── Task input

-- ==== Sys2Proof/Machine/SuitState.lean ====
section
/-! DEFINITION. Suit-state instructions (44_suit_state.md R120 to R127). Effects stand in the order of
40_functional_units.md R62: destination, role register, flags (log 21). -/

namespace Sys2Proof.Machine

/-- LOCKON (R120). -/
def execLockon (rs rt rd : Reg) (s : State) : Result :=
  let e := s.readReg rs == s.readReg rt
  let v : Word := if e then 1 else 0
  advance (((s.writeReg rd v).setFlag .lockon e).updateZN v)

/-- SHIELDUP (R121): a zero clears SHIELD (D12, log 20). -/
def execShieldup (rs : Reg) (s : State) : Result := advance (s.setFlag .shield (s.readReg rs != 0))

/-- The decrement of EN: a read-modify-write of the current x[25] (R122; D14, log 23). -/
def State.spendEnergy (s : State) : State := s.writeReg enReg (s.readReg enReg - 1)

/-- TRANSAM (R122): the test is signed and uses EN as read before any write (R61). -/
def execTransam (rs rd : Reg) (s : State) : Result :=
  let a := s.readReg rs
  if (s.readReg enReg).toInt > 0 then
    let v := truncMul a 3
    advance ((((s.writeReg rd v).spendEnergy).setFlag .transam true).updateZN v)
  else
    advance (((s.writeReg rd a).setFlag .transam false).updateZN a)

/-- DEPLOYBITS (R123): DANGER is cleared when the quotient is not zero, and never set. -/
def execDeploybits (rs rt rd : Reg) (s : State) : Result :=
  withChecked (checkedDiv s.params.divMinNeg1 (s.readReg rs) (s.readReg rt)) fun q =>
    let t := (s.writeReg rd q).updateZN q
    advance (if q ≠ 0 then t.setFlag .danger false else t)

/-- THRUST (R124): unchecked; the destination is rt (R44, log 30). -/
def execThrust (rs rt : Reg) (imm : Imm16) (s : State) : Result :=
  let v := s.readReg rs + scaledImm imm
  advance ((s.writeReg rt v).updateZN v)

/-- ENERGIZE (R125). -/
def execEnergize (rs : Reg) (s : State) : Result := advance (s.writeReg enReg (s.readReg rs))

/-- What SCAN copies: all 32 bits of the sign-extended selector take part (R126; D13, log 22). -/
def scanValue (imm : Imm16) (s : State) : Word :=
  if sext32 imm = 0 then s.readReg srReg
  else if sext32 imm = 1 then s.readReg enReg
  else if sext32 imm = 2 then s.readReg msReg
  else 0

/-- SCAN (R126); the destination is rt (R44, log 30). -/
def execScan (rt : Reg) (imm : Imm16) (s : State) : Result :=
  let v := scanValue imm s
  advance ((s.writeReg rt v).updateZN v)

/-- BOOST (R127). -/
def execBoost (rs rd : Reg) (s : State) : Result :=
  let v := shl1 (s.readReg rs)
  advance ((s.writeReg rd v).updateZN v)

end Sys2Proof.Machine
end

────

Nothing should be returned except the lines from the one containing "def execBoost (rs" through the last line of the data, each restated word for word.

→ **Result of the task**:
def execBoost (rs rd : Reg) (s : State) : Result :=
  let v := shl1 (s.readReg rs)
  advance ((s.writeReg rd v).updateZN v)

end Sys2Proof.Machine
end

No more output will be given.